Nestle CEO steers food giant to 'gut feeling'
Switzerland's Nestle, the world's largest food company, wants to tune up your guts.
Last weekend, it hosted global experts in Playa del Carmen, Mexico for a three-day workshop on the intestinal microbiome to discuss how trillions of bacteria living in the digestive system can impact everything from obesity to depression.
One attendee was Emeran Mayer, a gastroenterologist at the University of California, Los Angeles, whose family ran a German confectionery business, giving him a unique perspective on Nestle's ambitions.
"Food companies have a real opportunity to continue to sell their products and at the same time be responsive to the emerging medical science in this area," he said, highlighting the role played by good bugs, especially in early life.
Using them to cure disease and boost wellness is one of several bets KitKat maker Nestle is making in the field of nutritional science, as it seeks to offset slowing sales of traditional processed foods.
Ulf Mark Schneider, a German medical industry veteran, is expected to speed the drive into health-oriented products when he becomes the first Nestle outsider chief executive in nearly a century in January. He will assume direct oversight of the health science business, which currently operates as a stand - alone unit.
Schneider's hiring from healthcare firm Fresenius signals Nestle's commitment to pioneering the interface of food and medicine, in part by focusing on nascent areas like microbiome therapy, which has potential to boost human health and Nestle's margins.

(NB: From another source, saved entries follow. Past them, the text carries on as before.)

-- ==== Sys2Proof/Laws/Ops.lean ====
section
/-! SUPPORT. Once for each shared operation, everything it can do. -/

namespace Sys2Proof.Machine

/-! ### Input -/

@[simp] theorem nextEvent_nil {s : State} (h : s.feed = []) : nextEvent s = .edge idlePorts := by
  simp [nextEvent, h]

@[simp] theorem nextEvent_cons {s : State} {e : Event} {es : List Event} (h : s.feed = e :: es) : nextEvent s = e := by
  simp [nextEvent, h]

/-- Whatever comes next was listed, or is the edge of a host with no word. -/
theorem nextEvent_mem (s : State) : nextEvent s = .edge idlePorts ∨ nextEvent s ∈ s.feed := by
  rcases h : s.feed with _ | ⟨e, es⟩
  · exact .inl (nextEvent_nil h)
  · exact .inr (by rw [nextEvent_cons h]; exact List.mem_cons_self)

@[simp] theorem sampled_wordPorts (w : Word) : sampled (wordPorts w) = .decode w := by
  simp [sampled, wordPorts, decodeCycle]

@[simp] theorem sampled_idlePorts : sampled idlePorts = .idle := rfl

/-! ### Codes -/

/-- A kind's code is 1 to 4 (60_exceptions.md R200), and reads back as the kind. -/
theorem errCode_spec (e : HeaderError) : 1 ≤ (errCode e).toNat ∧ (errCode e).toNat ≤ 4 ∧ errKind (errCode e) = some e := by
  cases e <;> decide

theorem errCode_ne_zero (e : HeaderError) : errCode e ≠ 0 := by
  cases e <;> decide

/-! ### Tables -/

/-- At an index from 1 to 14 a bitrate table gives the cell the rule lists (42_lut.md R161 to R166). -/
theorem brLut_cell (t : BrTable) (i : BitVec 4) (h0 : i ≠ 0) (h15 : i ≠ 15) :
    (brCells t)[i.toNat - 1]? = some (brLut t i) := by
  revert i; cases t <;> decide

/-- At an index from 0 to 2 a sample-rate table gives the cell the rule lists (42_lut.md R168 to R170). -/
theorem srLut_cell (t : SrTable) (i : BitVec 2) (h3 : i ≠ 3) : (srCells t)[i.toNat]? = some (srLut t i) := by
  revert i; cases t <;> decide

/-! ### The record H -/

@[simp] theorem headerOf_layer (v : Version) (l : Layer) (b : Bitrate) (hz : Half) (m : HdrRest) :
    (headerOf v l b hz m).layer = l := by
  cases l <;> rfl

@[simp] theorem headerOf_bitrate (v : Version) (l : Layer) (b : Bitrate) (hz : Half) (m : HdrRest) :
    (headerOf v l b hz m).bitrate = b := rfl

@[simp] theorem headerOf_samplingRate (v : Version) (l : Layer) (b : Bitrate) (hz : Half) (m : HdrRest) :
    (headerOf v l b hz m).samplingRate = hz := rfl

@[simp] theorem headerOf_padding (v : Version) (l : Layer) (b : Bitrate) (hz : Half) (m : HdrRest) :
    (headerOf v l b hz m).padding = m.pad := rfl

@[simp] theorem headerOf_version (v : Version) (l : Layer) (b : Bitrate) (hz : Half) (m : HdrRest) :
    (headerOf v l b hz m).version = v := rfl

/-- The mode extension of H, by layer (41_header_decode.md R134, R135). -/
theorem headerOf_modeExtension (v : Version) (l : Layer) (b : Bitrate) (hz : Half) (m : HdrRest) :
    (headerOf v l b hz m).modeExtension =
      if l = .layerIII then .stereo (intensityOf m.mext) (msOf m.mext) else .bands (bandsOf m.mext) := by
  cases l <;> rfl

theorem srSel_eq_none {v : Version} : srSel v = none ↔ v = .reserved := by
  cases v <;> simp [srSel]

/-! ### decode(W) -/

/-- The two halves of step 1 are one condition on the sync field (30_encoding.md R74, 41_header_decode.md R122). -/
theorem syncBad_iff (w : Word) : syncBad w = true ↔ fSync w ≠ 0x7FF := by
  have h : fSync w = w.extractLsb' 24 8 ++ w.extractLsb' 21 3 :=
    (extract_append w (start := 21) (mid := 24) (a := 8) (b := 3) rfl).symm
  have split : ∀ (x : BitVec 8) (y : BitVec 3), x ++ y = 0x7FF#11 ↔ x = 0xFF ∧ y = 0b111 := by decide
  rw [h, ne_eq, show (_ = (0x7FF : BitVec 11)) ↔ _ from split _ _]
  simp only [syncBad, Bool.or_eq_true, bne_iff_ne, ne_eq, not_and_or]

/-- Everything decode(W) can answer (41_header_decode.md R120, R121): one case per way to fail, and success. -/
theorem decodeWord_cases (w : Word) :
    (fSync w ≠ 0x7FF ∧ decodeWord w = .fail .badSync) ∨
    (fSync w = 0x7FF ∧ layerOf (fLayer w) = none ∧ decodeWord w = .fail .badLayer) ∨
    (∃ l, fSync w = 0x7FF ∧ layerOf (fLayer w) = some l ∧ fBri w = 15 ∧ decodeWord w = .fail .badBitrate) ∨
    (∃ l, fSync w = 0x7FF ∧ layerOf (fLayer w) = some l ∧ fBri w ≠ 15 ∧
      (versionOf (fVer w) = .reserved ∨ fSri w = 3) ∧ decodeWord w = .fail .badSamplingRate) ∨
    (∃ l t, fSync w = 0x7FF ∧ layerOf (fLayer w) = some l ∧ fBri w ≠ 15 ∧ srSel (versionOf (fVer w)) = some t ∧
      versionOf (fVer w) ≠ .reserved ∧ fSri w ≠ 3 ∧
      decodeWord w = .ok (headerOf (versionOf (fVer w)) l (bitrateOf (versionOf (fVer w)) l (fBri w))
        (srLut t (fSri w)) (fRest w))) := by
  by_cases hs : fSync w = 0x7FF
  · have hb : ¬ syncBad w = true := fun h => (syncBad_iff w).1 h hs
    right
    unfold decodeWord
    rw [if_neg hb]
    rcases hl : layerOf (fLayer w) with _ | l
    · exact .inl ⟨hs, rfl, rfl⟩
    · right
      by_cases h15 : fBri w = 15
      · exact .inl ⟨l, hs, rfl, h15, if_pos h15⟩
      · right
        simp only [if_neg h15]
        rcases hv : srSel (versionOf (fVer w)) with _ | t
        · exact .inl ⟨l, hs, rfl, h15, .inl (srSel_eq_none.1 hv), rfl⟩
        · have hr : versionOf (fVer w) ≠ .reserved := fun h => by simp [h, srSel] at hv
          by_cases h3 : fSri w = 3
          · exact .inl ⟨l, hs, rfl, h15, .inr h3, if_pos h3⟩
          · exact .inr ⟨l, t, hs, rfl, h15, rfl, hr, h3, if_neg h3⟩
  · exact .inl ⟨hs, if_pos ((syncBad_iff w).2 hs)⟩

/-! ### The byte source -/

/-- Everything SrcRead(n) can do (60_exceptions.md R221). -/
theorem srcRead_cases (n : Nat) (h : Scanner) :
    (n ≤ h.src.bytes.length ∧ srcRead n h = (.full (h.src.bytes.take n),
      { h with pos := h.pos + n, src := { h.src with bytes := h.src.bytes.drop n } })) ∨
    (h.src.bytes.length < n ∧ ∃ e, h.src.ending = .ioErr e ∧ srcRead n h = (.ioErr e, h)) ∨
    (h.src.bytes.length < n ∧ h.src.ending = .eos ∧ h.src.bytes = [] ∧ srcRead n h = (.eos, h)) ∨
    (h.src.bytes.length < n ∧ h.src.ending = .eos ∧ h.src.bytes ≠ [] ∧ srcRead n h = (.short h.src.bytes.length,
      { h with pos := h.pos + h.src.bytes.length, src := { h.src with bytes := [] } })) := by
  by_cases hn : n ≤ h.src.bytes.length
  · exact .inl ⟨hn, by simp [srcRead, hn]⟩
  · have hlt := Nat.lt_of_not_le hn
    rcases he : h.src.ending with _ | e
    · by_cases hb : h.src.bytes = []
      · exact .inr (.inr (.inl ⟨hlt, rfl, hb, by rw [srcRead, if_neg hn, he]; exact if_pos hb⟩))
      · exact .inr (.inr (.inr ⟨hlt, rfl, hb, by simp [srcRead, hn, he, hb]⟩))
    · exact .inr (.inl ⟨hlt, e, rfl, by simp [srcRead, hn, he]⟩)

/-- Presenting a word and stepping is the edge of a DECODE of it. -/
theorem performDecode_clock (w : Word) (s : State) :
    performDecode w s = .next (clock (resultRegs w (decodeWord w)) (present w s)) := by
  simp [performDecode, step, present, nextEvent, exec, execDecode]

/-- After the first RESET the host's DECODE leaves the decode's registers, and what was listed stays listed. -/
theorem performDecode_eq (w : Word) {s : State} (h : s.resetDone = true) :
    performDecode w s = .next { s with regs := resultRegs w (decodeWord w) } := by
  rw [performDecode_clock, clock_of_reset (s := present w s) _ h]; rfl

/-- A code that an error kind has is read back as that kind (60_exceptions.md R200, R223). -/
@[simp] theorem kindOf_errCode (e : HeaderError) : kindOf (errCode e) = e := by
  simp [kindOf, (errCode_spec e).2.2]

end Sys2Proof.Machine
end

The concept has already given the world faecal transplants that can cure patients with life-threatening C. difficile infections by replenishing their gut flora with bacteria from a healthy person's stool, delivered via a nasal or rectal tube.
Nestle - famous for chocolate bars and ice cream - is aiming for more appetizing products. But some long-term investors are queasy about its bets on early, unproven science that is taking the company down a road that has already seen crashes.
The hazards were highlighted two months ago when US biotech firm Seres Therapeutics, in which Nestle has invested $185 million, said its pill for C. difficile containing spores from good bacteria had failed in a clinical trial. Seres shares lost three-quarters of their value, dealing a blow to Nestle, its second-biggest shareholder.
"It shows we still don't understand enough about how the microbial community really works," said Tim Spector, a professor of genetics at Kings College London.
"There is no clear line between what is food and beverage on one side and pharma on the other," CFO Francois-Xavier Roger said. "There are certain areas which are at the frontier of both."